Let $M_n$ be a sequence of random variables and let $x\in\mathbb{R}$ such that $$\mathbb{E}[h(M_n)]\to h(x)$$ as $n\to\infty$ for all bounded and continuous functions $h$.
How to show that for all $\delta>0$ we have $\mathbb{P}(|M_n-x|>\delta)\to0$?
What I thought:
Convergence of $\mathbb{E}[h(M_n)]$ means that for all $\epsilon>0$ there is an $N\geq0$ such that $\mathbb{E}[h(M_n)-h(x)]<\epsilon$.
Further we hav $\mathbb{P}(|M_n-x|>\delta)=\mathbb{E}[1_{|M_n-x|>\delta}]$, however the indicator function is not continuous. How do I fix this?
The stated assumption implies that $M_n\xrightarrow{d}x$ and, thus, $M_n\xrightarrow{p} x$.

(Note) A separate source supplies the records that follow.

-- ==== Sys2Proof/Tests/Slice0.lean ====
section
/-! SUPPORT. Tests: the checks of WellFormed, decodings of words written out from the tables of 30_encoding.md R95 and R98, one
step on the vectors of 95_test_vectors.md, and for every obligation with hypotheses a state and operands that meet them. -/

namespace Sys2Proof.Tests

open Sys2Proof Sys2Proof.Machine

/-! ### Helpers -/

/-- CFG_EX of 95_test_vectors.md: the defaults, with glyph bytes (d << 4) | k and a blank tile of zeros. -/
def exCfg : Cfg :=
  { Cfg.default with
    glyphs := ((List.range 10).map fun d => (List.range 8).map fun k => BitVec.ofNat 8 (16 * d + k))
      ++ [List.replicate 8 0] }

/-- A small configuration: one page of eight columns, tiles one column wide. -/
def smallCfg : Cfg :=
  { Cfg.default with
    width := 8, height := 8, glyphW := 1
    glyphs := ((List.range 10).map fun d => [BitVec.ofNat 8 (16 * d + 1)]) ++ [[0]] }

/-- A target that takes commands and data, its windows the one byte at page 0, column 0. -/
def exTarget (c : Cfg) : Target :=
  { Target.powerOn c with
    colStart := 0, colEnd := 0, pageStart := 0, pageEnd := 0, col := 0, page := 0
    displayOn := false, scrollActive := false, modeHorizontal := true, pending := none }

/-- The reset state of a configuration with the encoder's level low, `exTarget`, the clock at 0, `n` bus answers ok, and the
pin samples and clock advances given. -/
def start (c : Cfg) (n : Nat) (pins : List PinSample) (advances : List Nat) : State :=
  { State.resetWith c with
    enc := { (State.resetWith c).enc with lastClkLevel := .low }
    target := exTarget c
    clock := 0
    env := { (State.resetWith c).env with
      bus := List.replicate n .ok, pins := pins, advances := advances } }

/-- `s` with these bus answers. -/
def withBus (s : State) (l : List BusAnswer) : State := { s with env := { s.env with bus := l } }

/-- `s` at this position of the sequencer. -/
def atPos (s : State) (p : SeqPos) : State := { s with pos := p }

/-- `n` answers ok, then a bus_error with nothing taken. -/
def failsAt (n : Nat) : List BusAnswer := List.replicate n .ok ++ [.busError 0]

/-- A field of the next state an instruction answers. -/
def look {α : Type} (i : Instr) (s : State) (f : State → α) : Option α :=
  match exec i s with
  | .next t => some (f t)
  | _ => none

/-- C:xx of R103 under the defaults. -/
def cmdOk (b : Byte) : Event := .bus 0x3C [0x80, b] true

/-- Three pin levels. -/
def sample (clk data btn : Level) : PinSample := { clk := clk, data := data, btn := btn }

/-- The knob at rest, the button up. -/
def rest : PinSample := sample .low .low .high

/-! ### WellFormed -/

theorem test_wf_negative_number : (Instr.drawNumber (-1) 3).wellFormed = false := by decide
theorem test_wf_number_too_large : (Instr.drawNumber 4294967296 3).wellFormed = false := by decide
theorem test_wf_digits_too_many : (Instr.drawNumber 7 4294967296).wellFormed = false := by decide
theorem test_wf_buffer_too_long (buf : List Byte) (h : buf.length = fieldLimit) :
    (Instr.sendPixelBuffer buf).wellFormed = false := by
  show bufferFits buf = false
  unfold bufferFits
  exact decide_eq_false (by omega)
theorem test_wf_render_too_long (buf : List Byte) (h : buf.length = fieldLimit) (a : Area) :
    (Instr.render buf a).wellFormed = false := by
  show bufferFits buf = false
  unfold bufferFits
  exact decide_eq_false (by omega)
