/-- The instance of a register with the given indices. -/
abbrev rr (n : RegName) (i : Nat := 0) (j : Nat := 0) (k : Nat := 0) : RegRef := ⟨n, i, j, k⟩

/-- Every index lies in its range. -/
def RegRef.valid (r : RegRef) : Bool :=
  r.i < r.name.row.n1 && r.j < r.name.row.n2 && r.k < r.name.row.n3

/-- R8: the offset of a register in the window. -/
def RegRef.offset (r : RegRef) : Nat :=
  r.name.row.base + r.i * r.name.row.s1 + r.j * r.name.row.s2 + r.k * r.name.row.s3

/-- The number that orders the register file; it says nothing about the hardware. -/
def RegRef.key (r : RegRef) : Nat :=
  ((r.name.ctorIdx * 4096 + r.i) * 4096 + r.j) * 4096 + r.k

/-- Bits `lo` to `lo + width - 1`. -/
def bitsMask (lo width : Nat) : Nat := (2 ^ width - 1) <<< lo

/-- The bits of the fields that satisfy `p`. -/
def RegName.maskOf (n : RegName) (p : Access → Bool) : BitVec 32 :=
  BitVec.ofNat 32 (n.row.fields.foldl (fun a f => if p f.acc then a ||| bitsMask f.lo f.width else a) 0)

/-- R11: the bits that are not reserved. -/
def RegName.mask (n : RegName) : BitVec 32 := n.maskOf (fun _ => true)

/-- The word a register holds at reset. -/
def RegName.reset (n : RegName) : BitVec 32 :=
  BitVec.ofNat 32 (n.row.fields.foldl (fun a f => a ||| (f.reset <<< f.lo)) 0)

/-- R12: the word a register holds after software writes `v` over `old`, by each field's access code. RW and WC
store the value, RWL too while its lock has not refused the write, W1C clears, W1S sets, W1T inverts; RO, RC and WO
bits keep what they hold (a WO field's action is the named operation of its register). -/
def RegName.applyWrite (n : RegName) (old v : BitVec 32) : BitVec 32 :=
  let store := n.maskOf (fun a => a == .rw || a == .rwl || a == .wc)
  let w1c := n.maskOf (fun a => a == .w1c)
  let w1s := n.maskOf (fun a => a == .w1s)
  let w1t := n.maskOf (fun a => a == .w1t)
  ((((old &&& ~~~store) ||| (v &&& store)) &&& ~~~(w1c &&& v)) ||| (w1s &&& v)) ^^^ (w1t &&& v)

/-- R12: what a read of the stored word returns; WO fields read as 0. -/
def RegName.readable (n : RegName) (w : BitVec 32) : BitVec 32 :=
  w &&& ~~~(n.maskOf (fun a => a == .wo))

/-- R12: what a read leaves; RC fields clear. -/
def RegName.afterRead (n : RegName) (w : BitVec 32) : BitVec 32 :=
  w &&& ~~~(n.maskOf (fun a => a == .rc))


/-- The registers of the map, part 0. -/
def RegName.part0 : List RegName := [
  .SYS_ID, .SYS_INST, .SYS_SERIAL_LO, .SYS_SERIAL_HI, .SYS_IRQ_LO, .SYS_IRQ_HI, .SYS_LOCKS,
  .SYS_MODE, .SYS_MODE_EFF, .SYS_MODE_CHG, .SYS_MODE_STAMP_LO, .SYS_MODE_STAMP_HI, .SYS_RESET, .SYS_RST_CAUSE,
  .SYS_PWR, .SYS_START, .SYS_RED_CELL0_LO, .SYS_RED_CELL0_HI, .SYS_RED_STAMP_LO, .SYS_RED_STAMP_HI, .CFG_ID,
  .CFG_REV, .CFG_CTRL, .CFG_STATUS, .CFG_ERR_INFO, .CFG_BOOT, .CFG_DATA, .CFG_HOLD]

/-- The registers of the map, part 1. -/
def RegName.part1 : List RegName := [
  .CFG_RESERVE, .CFG_RESERVE_LOADED, .CFG_BUILD_ID, .CFG_SCRUB, .CFG_SCRUB_FLAG, .CFG_FLASH, .CFG_LIB_VALID,
  .CFG_KEYS, .CFG_KEY_REVOKE, .CFG_REFUSED, .TIME_NOW_LO, .TIME_NOW_HI, .TIME_NOW_FRAC, .TIME_CTRL,
  .TIME_STATE, .TIME_OFFSET, .TIME_RATE, .TIME_STEP_LO, .TIME_STEP_HI, .TIME_LAST_STEP_LO, .TIME_LAST_STEP_HI,
  .TIME_STEP_STAMP_LO, .TIME_STEP_STAMP_HI, .TIME_EVENTS, .TIME_PTP_CFG, .TIME_PTP_STATUS, .TIME_PTP_PARENT_LO, .TIME_PTP_PARENT_HI]

/-- The registers of the map, part 2. -/
def RegName.part2 : List RegName := [
  .TIME_PTP_DELAY, .TIME_RING, .TIME_HOP_DELAY, .TIME_PPS_CAP_LO, .TIME_PPS_CAP_HI, .TRK_CFG, .TRK_CTRL,
  .TRK_PER_CYCLE, .TRK_TIMING, .TRK_HOME_CFG, .TRK_CARRIER, .TRK_HOME_VALUE_LO, .TRK_HOME_VALUE_HI, .TRK_STATUS,
  .TRK_PHASE_LO, .TRK_PHASE_HI, .TRK_VEL, .TRK_JUMP_FROM_LO, .TRK_JUMP_FROM_HI, .TRK_JUMP_TO_LO, .TRK_JUMP_TO_HI,
  .TRK_JUMP_TIME_LO, .TRK_JUMP_TIME_HI, .TRK_JUMP_CAUSE, .TRK_AMPL, .TRK_COUNTS, .TIDE_REFUSED, .SCHED_CFG]

/-- The registers of the map, part 3. -/
def RegName.part3 : List RegName := [
  .SCHED_STATUS, .SCHED_EVENTS, .SCHED_RECORDS, .SCHED_REFUSED, .SCHED_TRK_HYST, .SCHED_TRK_CFG, .SCHED_TRK_EXTREME_LO,
  .SCHED_TRK_EXTREME_HI, .SCHED_REPEAT_LO, .SCHED_REPEAT_HI, .ENG_CTRL, .ENG_ENTRY, .ENG_STATUS, .ENG_COUNTS,
  .ENG_D, .STEP_FLAG_SET, .STEP_FLAG_CLR, .STEP_DOORBELL, .STEP_EVENTS, .STEP_REFUSED, .STEP_POL_CTRL,
  .STEP_POL_STATUS, .STEP_POL_DATA, .STEP_POL_INFO, .MON_CFG, .MON_LO, .MON_HI, .MON_ACT]

/-- The registers of the map, part 4. -/
def RegName.part4 : List RegName := [
  .LIMIT_STAT, .LIMIT_TRIPPED, .LIMIT_LOCK, .LIMIT_SAFE, .LIMIT_WDOG, .LIMIT_WDOG_KICK, .LIMIT_REFUSED,
  .CAL_CTRL, .CAL_STATUS, .CAL_REF_DECL, .CAL_REF_READ, .CAL_SPREAD, .CAL_FAILS, .CAL_VIEW_SEL,
  .CAL_VIEW_OFS, .CAL_VIEW_GAIN, .CAL_VIEW_AUX, .CAL_VIEW_TEMP, .CAL_CFG, .CAL_TOL, .CAL_WINDOW,
  .CAL_INTERVAL, .CAL_XTAL, .CAL_REFUSED, .CAL_HOURS, .HARB_CFG, .HARB_SIZE, .HARB_WATER]

/-- The registers of the map, part 5. -/
def RegName.part5 : List RegName := [
  .HARB_STATUS, .HARB_C_LEVEL, .HARB_P_LEVEL, .HARB_PACKETS, .HARB_GAP, .HARB_COUNTS, .HARB_LOSS,
  .HARB_POOL, .HARB_RESERVE, .HARB_ECC, .HARB_REFUSED, .HARB_IRQ_SUM, .DMA_CTRL, .DMA_RATE,
  .DMA_DESC_LO, .DMA_DESC_HI, .DMA_STATUS, .DMA_LAST, .DMA_COUNTS, .DMA_REMAIN, .DMA_TRIGGER_LO,
  .DMA_TRIGGER_HI, .DMA_TAGS, .DMA_REFUSED, .DMA_IRQ_SUM_LO, .DMA_IRQ_SUM_HI, .COLYS_ID, .PORT_STATUS]

/-- The registers of the map, part 6. -/
def RegName.part6 : List RegName := [
  .PORT_ERRS, .PORT_LINKS, .COLYS_RING, .COLYS_EVENTS, .COLYS_EVT_EN_LO, .COLYS_EVT_EN_HI, .COLYS_EVT_PEND_LO,
  .COLYS_EVT_PEND_HI, .COLYS_REFUSED, .COLYS_COUNTS, .COLYS_ROUTE, .HOST_CTRL, .HOST_STATUS, .HOST_ERRS,
  .HOST_ERR_ADDR, .MNT_CMD, .MNT_ARG, .MNT_STATUS, .MNT_DATA, .EVT_ACK, .MNT_BUF,
  .ETH_MAC_LO, .ETH_MAC_HI, .ETH_IP_ADDR, .ETH_STATUS, .EVT_STATE_LO, .EVT_STATE_HI, .COLYS_MAP]

/-- The registers of the map, part 7. -/
def RegName.part7 : List RegName := [
  .FAULT_STATUS, .FAULT_EVENTS, .FAULT_CFG, .FAULT_REFUSED, .FAULT_CONV, .FAULT_SPARE, .FAULT_CORE,
  .RELOC_CTRL, .RELOC_STATUS, .FAULT_RETIRED, .REGION_RESET, .RELOC_LIB, .LOG_NEWEST, .LOG_OLDEST,
  .LOG_SEL, .LOG_STATUS, .PAIR_CFG, .PAIR_STATUS, .PAIR_CTRL, .PAIR_COUNTS, .LOG_DATA,
  .INP_CFG, .INP_STATUS, .INP_REFUSED, .REF_CFG, .REF_STATUS, .CELL_CFG, .CELL_IN]

/-- The registers of the map, part 8. -/
def RegName.part8 : List RegName := [
  .CELL_FB, .CELL_PARAM, .CELL_INIT, .CELL_SC, .CELL_CTL, .CELL_STATUS, .CELL_TRACK,
  .CELL_SCK, .CELL_COMMIT, .CELL_SHADOW, .CELL_CLIP_SUMMARY, .CELLM_CFG, .CELLM_IN, .CELLM_FB,
  .CELLM_PARAM, .CELLM_INIT, .CELLM_SC, .CELLM_TRACK, .CELLM_SCK, .CV_CTRL, .CV_STATUS,
  .CV_SEQ, .CV_SEQ_CTL, .CV_SEQ_STATE, .CV_PASSES, .CV_ENTRY, .CV_ENTRY_T, .CV_INJ]

/-- The registers of the map, part 9. -/
def RegName.part9 : List RegName := [
  .CV_INJ_REQ, .CV_COMMIT, .CV_SHADOW, .CV_RECORDS, .CVM_SEQ, .CVM_ENTRY, .CVM_ENTRY_T,
  .CV8_STATUS, .MON_READ, .MON_STATUS, .DAC_CFG, .DAC_VALUE, .DAC_STATUS, .DAC_NV,
  .DAC_NV_CODES, .DAC_SPARE, .DAC_REFUSED, .DDS_CTRL, .DDS_FTW_LO, .DDS_FTW_HI, .DDS_AMP,
  .DDS_PHASE, .DDS_FOLLOW, .DDS_RATIO, .DDS_APPLY, .DDS_STATUS, .DDS_PHASE_NOW, .DDSM_FTW_LO]

/-- The registers of the map, part 10. -/
def RegName.part10 : List RegName := [
  .DDSM_FTW_HI, .DDSM_AMP, .DDSM_PHASE, .DDSM_FOLLOW, .DDSM_RATIO, .CMP_CFG, .CMP_THR,
  .CMP_HYST, .CMP_STATUS, .CMP_LEVELS, .CMP_REFUSED, .PIN_P_CFG, .PIN_DP_CFG, .PIN_OUT,
  .PIN_OUT_SET, .PIN_OUT_CLR, .PIN_OUT_TGL, .PIN_LEVEL, .PIN_DRIVEN, .PIN_STATE, .PIN_FIELD,
  .PIN_DP_STATUS, .PIN_LOCK, .PIN_LOCKED, .PIN_REFUSED, .FAB_CLK, .FAB_TAP, .FAB_TAP_STATUS]

/-- The registers of the map, part 11. -/
def RegName.part11 : List RegName := [
  .FAB_PORT, .FAB_PORT_ERR, .FAB_BRAM_ECC, .FAB_BRAM_ECC_FLAG, .FAB_CAP_CTRL, .FAB_CAP_STATUS, .FAB_CAP_STAMP_LO,
  .FAB_CAP_STAMP_HI]

/-- Every register of the map, in order. -/
def RegName.list : List RegName := List.flatten [part0, part1, part2, part3, part4, part5, part6, part7, part8, part9, part10, part11]

/-- The indices of the instance of row `r` at offset `off`, if there is one. -/
def RegRow.find (r : RegRow) (off : Nat) : Option (Nat × Nat × Nat) :=
  if off < r.base then none else
  let d := off - r.base
  let i := if r.s1 = 0 then 0 else d / r.s1
  let d1 := d - i * r.s1
  let j := if r.s2 = 0 then 0 else d1 / r.s2
  let d2 := d1 - j * r.s2
  let k := if r.s3 = 0 then 0 else d2 / r.s3
  if i < r.n1 && j < r.n2 && k < r.n3 && d2 - k * r.s3 == 0 then some (i, j, k) else none

/-- The first register of `l` with an instance at offset `off`. -/
def lookupIn (off : Nat) : List RegName → Option RegRef
  | [] => none
  | n :: l => match n.row.find off with
    | some (i, j, k) => some ⟨n, i, j, k⟩
    | none => lookupIn off l

/-- The register at a window offset (R37, R38), none where the offset is reserved or belongs to a memory. -/
def lookupReg (off : Nat) : Option RegRef := lookupIn off RegName.list

/-- A field of a register: its lowest bit and its width. -/
structure Fld where
  name : RegName
  lo : Nat
  width : Nat
deriving DecidableEq, Repr
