/-- The spare converter of a group: the move that waits and the clock it was asked for, and the failed converter that a
promotion under R427 is decided for, with the clock of the decision. -/
structure SpareSt where
  move : SpareMove
  moveAt : Nat
  promote : Option (Fin 8)
  promoteAt : Nat
  /-- R427: a promotion that is decided and not reported, and the spare's ROLE before it. -/
  report : Option (Fin 8 × Nat)
  /-- R348: the failed core whose promotion waits for the end of a preempted run. -/
  core : Option (Fin 8)
deriving DecidableEq, Repr

/-- R334: one point of a coefficient set: the path, the die temperature in 1/16 °C, offset, gain, and the third value. -/
structure CalPoint where
  path : Nat
  temp : Int
  ofs : Int
  gain : Nat
  aux : Nat
deriving DecidableEq, Repr

/-- R334, R340: a field set and the value of CAL.HOURS at which it was formed. -/
structure FieldSet where
  points : List CalPoint
  hours : Nat
deriving DecidableEq, Repr

/-- R339 to R346: a run in progress. -/
structure CalRun where
  cls : Nat
  target : Nat
  background : Bool
  /-- The paths measured, and the readings of the measurement in progress: index, reference readings, (path, offset),
  (path, gain), die temperatures. -/
  paths : List Nat
  index : Nat
  refs : List Int
  ofs : List (Nat × Int)
  gains : List (Nat × Int)
  temps : List Int
  /-- The set formed, waiting to be stored. -/
  formed : Option FieldSet
  /-- The run's end: the cause once it is decided. -/
  verdict : Option Nat
deriving DecidableEq, Repr

/-- R334 to R349: the calibration controller of a group: field sets by class × 16 + item, the die temperature, the run,
background failures in a row and the hour of the last failure by item, the clock at which the reading in progress began (R341), and the
last background item, class × 8 + target (R340). -/
structure CalSt where
  sets : List (Nat × FieldSet)
  temp : Int
  run : Option CalRun
  fails : List (Nat × Nat)
  retry : List (Nat × Nat)
  readAt : Nat
  turn : Nat
deriving DecidableEq, Repr

/-! ### The loader and the fabric -/

/-- What the loader does. -/
inductive LoadOp where
  | none
  /-- R99: a full load from a slot; `again`: the fallback of R100. -/
  | full (slot : Fin 2) (again : Bool)
  /-- R104: a region load from the host or from the library; `auto`: for a relocation of R435. -/
  | region (host auto : Bool)
  /-- R108: flash programming: slot 0 or 1, or library entry n as 2 + n. -/
  | program (dest : Nat)
deriving DecidableEq, Repr

/-- R84 to R110: the loader: the bytes received from the host, or copied from the library; the header has passed; how many
frames have been checked; the ADDRESS of the latest one; the group frames' pairs, as window offsets (R88). -/
structure LoadSt where
  op : LoadOp
  target : Reg
  /-- R105: the target was held when the load started, so it stays held until the load ends. -/
  held : Bool
  lib : Fin 32
  stream : List Byte
  ended : Bool
  header : Bool
  frames : Nat
  last : Option Nat
  pairs : List (Nat × Word)
  /-- R100: a fallback load is owed from this slot. -/
  fallback : Option (Fin 2)
  /-- R97: the system clock at which the last byte arrived, or the operation started. -/
  byteAt : Nat
deriving DecidableEq, Repr

/-- What a burst of bus accesses is for: a ring request whose completion is owed, a host access to this module (its bytes and
BAR0 offset), a DMA tag, the delivery of a berth's head cell (R359). -/
inductive BusUse where
  | ring (words : List DWord)
  | host (bytes : Nat) (write : Bool) (off : Nat)
  | dma (tag : Nat)
  | delivery (b : Nat) (c : HCell)
deriving DecidableEq, Repr

/-- A burst whose accesses wait for READY (R131): how many are left, whether one was refused, and the words read, each with its
position in the burst. -/
structure BusJob where
  id : Nat
  use : BusUse
  left : Nat
  bad : Bool
  data : List (Nat × Word)
deriving DecidableEq, Repr

/-- R131: an access to a user register that waits for READY: a command's, or an engine's LOAD; or a burst's, with the burst and
the position in it; `pulse`: 0 before its port-clock cycle, 1 in it (WR or RD is 1), 2 after it. -/
structure PortAccess where
  src : Src
  write : Bool
  addr : Nat
  v : Word
  at_ : Nat
  job : Option (Nat × Nat)
  pulse : Nat
deriving DecidableEq, Repr

/-- R128 to R130: a tap: the samples in its two synchronising stages, with their codes, the sample it presents, its code, STROBE, and whether the spare's
modulator gave that code. -/
structure TapSt where
  first : Nat × BitVec 4
  second : Nat × BitVec 4
  sample : Nat
  code : Nat
  strobe : Bool
  spare : Bool
deriving DecidableEq, Repr

/-- R133, R134: a capture that waits: scope, region, clock, the clock of its START, whether it is deferred (R49), and the level of the
trigger outlets as last sampled. -/
structure Capture where
  scope : Nat
  region : Nat
  clk : Nat
  at_ : Nat
  deferred : Bool
  trigger : Bool
deriving DecidableEq, Repr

Direct proof. For any $\delta>0$, \begin{align} \mathsf{P}(|M_n-x|>\delta)&=\mathsf{P}(M_n>x+\delta)+\mathsf{P}(M_n<x-\delta) \\ &\le 1+\mathsf{E}h_{\delta}(M_n-x)-\mathsf{E}h_{\delta}(M_n+\delta-x),\tag{1} \end{align} where $h_\delta(v):=1\wedge(0\vee v/\delta)$. Since $h_{\delta}$ is a continuous bounded function, $(1)$ converges to $$ 1+h_{\delta}(0)-h_{\delta}(\delta)=0. $$